Before delving into the description of the inner and outer approaches, it is useful to clarify the use of the terms recurrent and recursive networks. A recurrent neural network is a neural network that is represented by a directed graphs containing at least one directed cycle. A recursive network is a network that contains connection weights, often entire subnetworks, that are shared, often in a systematic way (Fig. 1). There is some flexibility in the degree and multiplicity of sharing that is required in order to be called recursive. For instance, at the low end, a convolutional network could be considered a recursive network, although the non-convolutional part of the network could be dominant. Likewise, a siamese network can also be called recursive, although it may combine only two copies of the same network. At the high end, any recurrent network unfolded in time yields a highly recursive network. Of course, the notion of recursive network becomes most useful when there is a regular pattern of connections, associated for instance with a lattice (see examples below).

Fig. 1
figure 1

From left to right: a recurrent networks with 3 neurons; b the same network unfolded in time; c a sequence of vectors \(V_t\) such that \(V_{t+1}=F_{t+1}(V_t)\); d the same sequence reparameterized using neural networks, shown as triangles of different colors with \(V_{t+1}=NN_{t+1}(V_t)\) (note in turn that each network can be different and, for instance, include many hidden layers); e corresponding recursive network obtained by using identical networks, or weight sharing, with \(V_{t+1}=NN(V_t)\) (Color figure online)

2 The inner approach

The inner approach requires that the input structure be represented by a directed acyclic graph (DAG).

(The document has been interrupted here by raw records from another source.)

/-! ## FREQ -/

/-- R121 (and R120): after FREQ, from any state, FT[x] is the number of indices below SYMLEN that hold
`x`, so it is at least 1 exactly for the symbols that occur; the counts sum to SYMLEN; nothing but FT
and STATUS has changed. -/
def Obligations.FreqCountsOccurrences : Prop :=
  ∀ s : State, ∃ t, exec .freq s = .next t ∧
    (∀ x : Symbol, (countOf t.ft x).toNat = (s.window .sym).count x) ∧
    (∀ x : Symbol, 1 ≤ (countOf t.ft x).toNat ↔ ∃ i < s.symlen.toNat, s.readBuf .sym i = x) ∧
    (allSymbols.map (fun x => (countOf t.ft x).toNat)).sum = s.symlen.toNat ∧
    t.status.err = .ok ∧
    t = { s with ft := t.ft, status := t.status }

/-- R122: the warning is set, beside ERR = OK, by FREQ with SYMLEN = 0, which commits the empty table,
and by no other command in any state; so the next command clears it. -/
def Obligations.OnlyFreqOnEmptyInputWarns : Prop :=
  (∀ (i : Instr) (s t : State), exec i s = .next t →
    (t.status.warnEmpty = true ↔ i = .freq ∧ s.symlen = 0)) ∧
  ∀ s : State, s.symlen = 0 → ∃ t, exec .freq s = .next t ∧
    t.status.word = 0x00000010 ∧ ∀ x : Symbol, countOf t.ft x = 0

/-! ## BUILD -/

/-- R137: BUILD raises CapacityError exactly when the counts sum to 2^32 or more, and then changes
nothing but STATUS; otherwise every Internal record's frequency is the exact sum of its children's; and
after FREQ the check always passes. -/
def Obligations.BuildChecksTotalFrequency : Prop :=
  (∀ s : State, 2 ^ 32 ≤ (allSymbols.map (fun x => (countOf s.ft x).toNat)).sum →
    exec .build s = .next { s with status := { err := .capacityError, warnEmpty := false } }) ∧
  (∀ s : State, (allSymbols.map (fun x => (countOf s.ft x).toNat)).sum < 2 ^ 32 →
    ∃ t, exec .build s = .next t ∧ t.status.err = .ok ∧
      ∀ k, (slot t.tree k).isInternal = true →
        (slot t.tree k).freq.toNat =
          (nodeAt t.tree (slot t.tree k).left).freq.toNat +
            (nodeAt t.tree (slot t.tree k).right).freq.toNat) ∧
  ∀ s t u : State, exec .freq s = .next t → exec .build t = .next u → u.status.err = .ok

/-- R136: BUILD on the empty table is a success that commits no tree, and raises no warning. -/
def Obligations.BuildOfEmptyTableIsNoTree : Prop :=
  ∀ s : State, (∀ x : Symbol, countOf s.ft x = 0) → ∃ t, exec .build s = .next t ∧
    NoTree t.tree t.root t.nnodes ∧ t.status.word = 0 ∧
    t = { s with tree := t.tree, root := t.root, nnodes := t.nnodes, status := t.status }

/-- R135: with exactly one distinct symbol BUILD commits the lone leaf: node[0] the Leaf of that symbol
with its count, every other slot Free, ROOT = 0, NNODES = 1, ERR = OK. -/
def Obligations.BuildOfOneSymbolIsLoneLeaf : Prop :=
  ∀ (s : State) (x : Symbol), (∀ y : Symbol, countOf s.ft y ≠ 0 ↔ y = x) →
    ∃ t, exec .build s = .next t ∧ slot t.tree 0 = .leaf x (countOf s.ft x) ∧
      (∀ k < 511, k ≠ 0 → slot t.tree k = .free) ∧ t.root = 0 ∧ t.nnodes = 1 ∧ t.status.word = 0 ∧
      t = { s with tree := t.tree, root := t.root, nnodes := t.nnodes, status := t.status }

/-- R132: the Leaves are numbered in ascending symbol order from 0, each with its count, and there is
no other Leaf. -/
def Obligations.BuildSeedsLeavesInSymbolOrder : Prop :=
  ∀ (s : State) (xs : List Symbol), ListsKeys s.ft xs →
    (allSymbols.map (fun x => (countOf s.ft x).toNat)).sum < 2 ^ 32 →
    ∃ t, exec .build s = .next t ∧
      (∀ (k : Nat) (x : Symbol), xs[k]? = some x → slot t.tree k = .leaf x (countOf s.ft x)) ∧
      ∀ k, (slot t.tree k).isLeaf = true → k < xs.length

/-- R131, R133: the `left` child of every Internal record BUILD makes is the record of least key among
those then in Q, and its `right` child the record of least key among the rest; the key is the pair of
frequency and index. -/
def Obligations.BuildMergesTheTwoLeast : Prop :=
  ∀ s t : State, exec .build s = .next t → t.status.err = .ok →
    ∀ k, (slot t.tree k).isInternal = true →
      Available t.tree k (slot t.tree k).left.toNat ∧
      Available t.tree k (slot t.tree k).right.toNat ∧
      (slot t.tree k).left ≠ (slot t.tree k).right ∧
      ∀ j, Available t.tree k j → j ≠ (slot t.tree k).left.toNat →
        KeyBefore t.tree (slot t.tree k).left.toNat j ∧
        (j ≠ (slot t.tree k).right.toNat → KeyBefore t.tree (slot t.tree k).right.toNat j)

/-- R139 (but for the remark on optimality, on which "no rule of this spec depends"): the tree BUILD
commits for a table of L ≥ 2 keys is a proper tree with L leaves; NNODES = 2L − 1; the root's frequency
is total(FT); the Internal frequencies are non-decreasing in index order; nothing but TREE, ROOT,
NNODES and STATUS changes. -/
def Obligations.BuildMakesProperTree : Prop :=
  ∀ (s : State) (xs : List Symbol), ListsKeys s.ft xs → 2 ≤ xs.length →
    (allSymbols.map (fun x => (countOf s.ft x).toNat)).sum < 2 ^ 32 →
    ∃ t, exec .build s = .next t ∧ ProperTree t.tree t.root t.nnodes xs.length ∧
      (nodeAt t.tree t.root).freq.toNat = (allSymbols.map (fun x => (countOf s.ft x).toNat)).sum ∧
      (∀ j k, (slot t.tree j).isInternal = true → (slot t.tree k).isInternal = true → j ≤ k →
        (slot t.tree j).freq.toNat ≤ (slot t.tree k).freq.toNat) ∧
      t.status.word = 0 ∧
      t = { s with tree := t.tree, root := t.root, nnodes := t.nnodes, status := t.status }

/-! ## GEN -/

/-- R151: for a proper tree, the code GEN gives a symbol is the sequence of branch labels on the path
from ROOT to that symbol's Leaf; nothing but CT and STATUS changes. -/
def Obligations.GenCodesAreTreePaths : Prop :=
  ∀ (s : State) (leaves : Nat), ProperTree s.tree s.root s.nnodes leaves →
    ∃ t, exec .gen s = .next t ∧
      (∀ (x : Symbol) (c : Code), c ≠ [] → (codeOf t.ct x = c ↔ LeafPath s.tree s.root x c)) ∧
      t.status.word = 0 ∧ t = { s with ct := t.ct, status := t.status }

In the case of sequences problems, for instance, these graphs are typically based on left-to-right chains associated with Bayesian network representations such as Markov Models, Hidden Markov Models (HMMs), Factorial HMMs, and Input–Output HMMs (Koller and Friedman 2009). In the inner approach, the variables associated with each node of the DAG are a function of the variables associated with all the parent nodes, and this function is parameterized by a neural network [see, for instance, Baldi and Chauvin (1996), Goller and Kuchler (1996) and Frasconi et al. (1998)]. Furthermore, the weights of neural networks sharing a similar functionality can be shared, yielding a recursive neural network approach (Fig. 1c–e). Thus in this recursive approach the individual networks can be viewed as “crawling” the DAG from the inside, along its edges, in order to produce the final output. The acyclic nature of the overall graph ensures that the forward propagation always converges to a fixed output and that the backpropagation equations can be applied in order to compute gradients and adjust each parameter during learning. The application of the inner approach to a hidden Markov model (HMM) is illustrated in Fig. 2. In this case, the variable \(H_t\) representing the hidden state at time t and the variable \(O_t\) representing the output symbol (or the distribution over output symbols) can be parameterized recursively using two neural networks \(NN_H\) and \(NN_O\) in the form

$$\begin{aligned} H_t=NN_H(H_{t-1}) \quad O_t=NN_O(H_t) \end{aligned}$$
Fig. 2
figure 2

The inner approach applied to a hidden Markov model (HMM) for sequences. Top Bayesian network representation of an HMM, where \(H_t\) denotes the hidden state at time t, and \(O_t\) the symbol produced at time t. A recursive neural network model derived from the HMM by parameterizing the transitions between hidden states and the production of symbols using neural networks. The transition neural network can be shared for all values of t, and similarly for the production neural network. Note that the output of the production network can either be a deterministic function of \(H_t\) or, using a softmax unit, a probabilistic distribution over the symbols of the alphabet dependant on \(H_t\)

Fig. 3
figure 3

Directed acyclic graph depicting a bi-directional input–output HMM. The recursive inner approach applied to this Bayesian network uses three neural networks: one to compute the output \(O_t\), one to compute the forward hidden variable \(H^F_t\), and one to compute the backward hidden variable \(H^B_t\), as a function of the variables associated with the corresponding parent nodes

The inner approach has been successfully applied to, for instance, protein secondary structure or relative solvent accessibility prediction using bidirectional Input–Output HMMs (Baldi et al. 1999; Mooney and Pollastri 2009; Magnan and Baldi 2014). In this case, three neural networks are used to reparameterize the corresponding Bayesian network (Fig. 3) and compute at each position t the three key variables associated with the output (\(O_t\)), the forward hidden state (\(H^F_t\)), and the backward hidden state (\(H^B_t\)) in the form:

$$\begin{aligned} O_t=NN_O(I_t, H^F_t,H^B_t) \quad H^F_t=NN_F(I_t,H^F_{t-1}) \quad H^B_t=NN_B(I_t,H^B_{t+1}) \end{aligned}$$

The same network \(NN_O\) is shared by all the outputs \(O_t\), and similarly for the forward network \(NN_F\), and the backward network \(NN_B\).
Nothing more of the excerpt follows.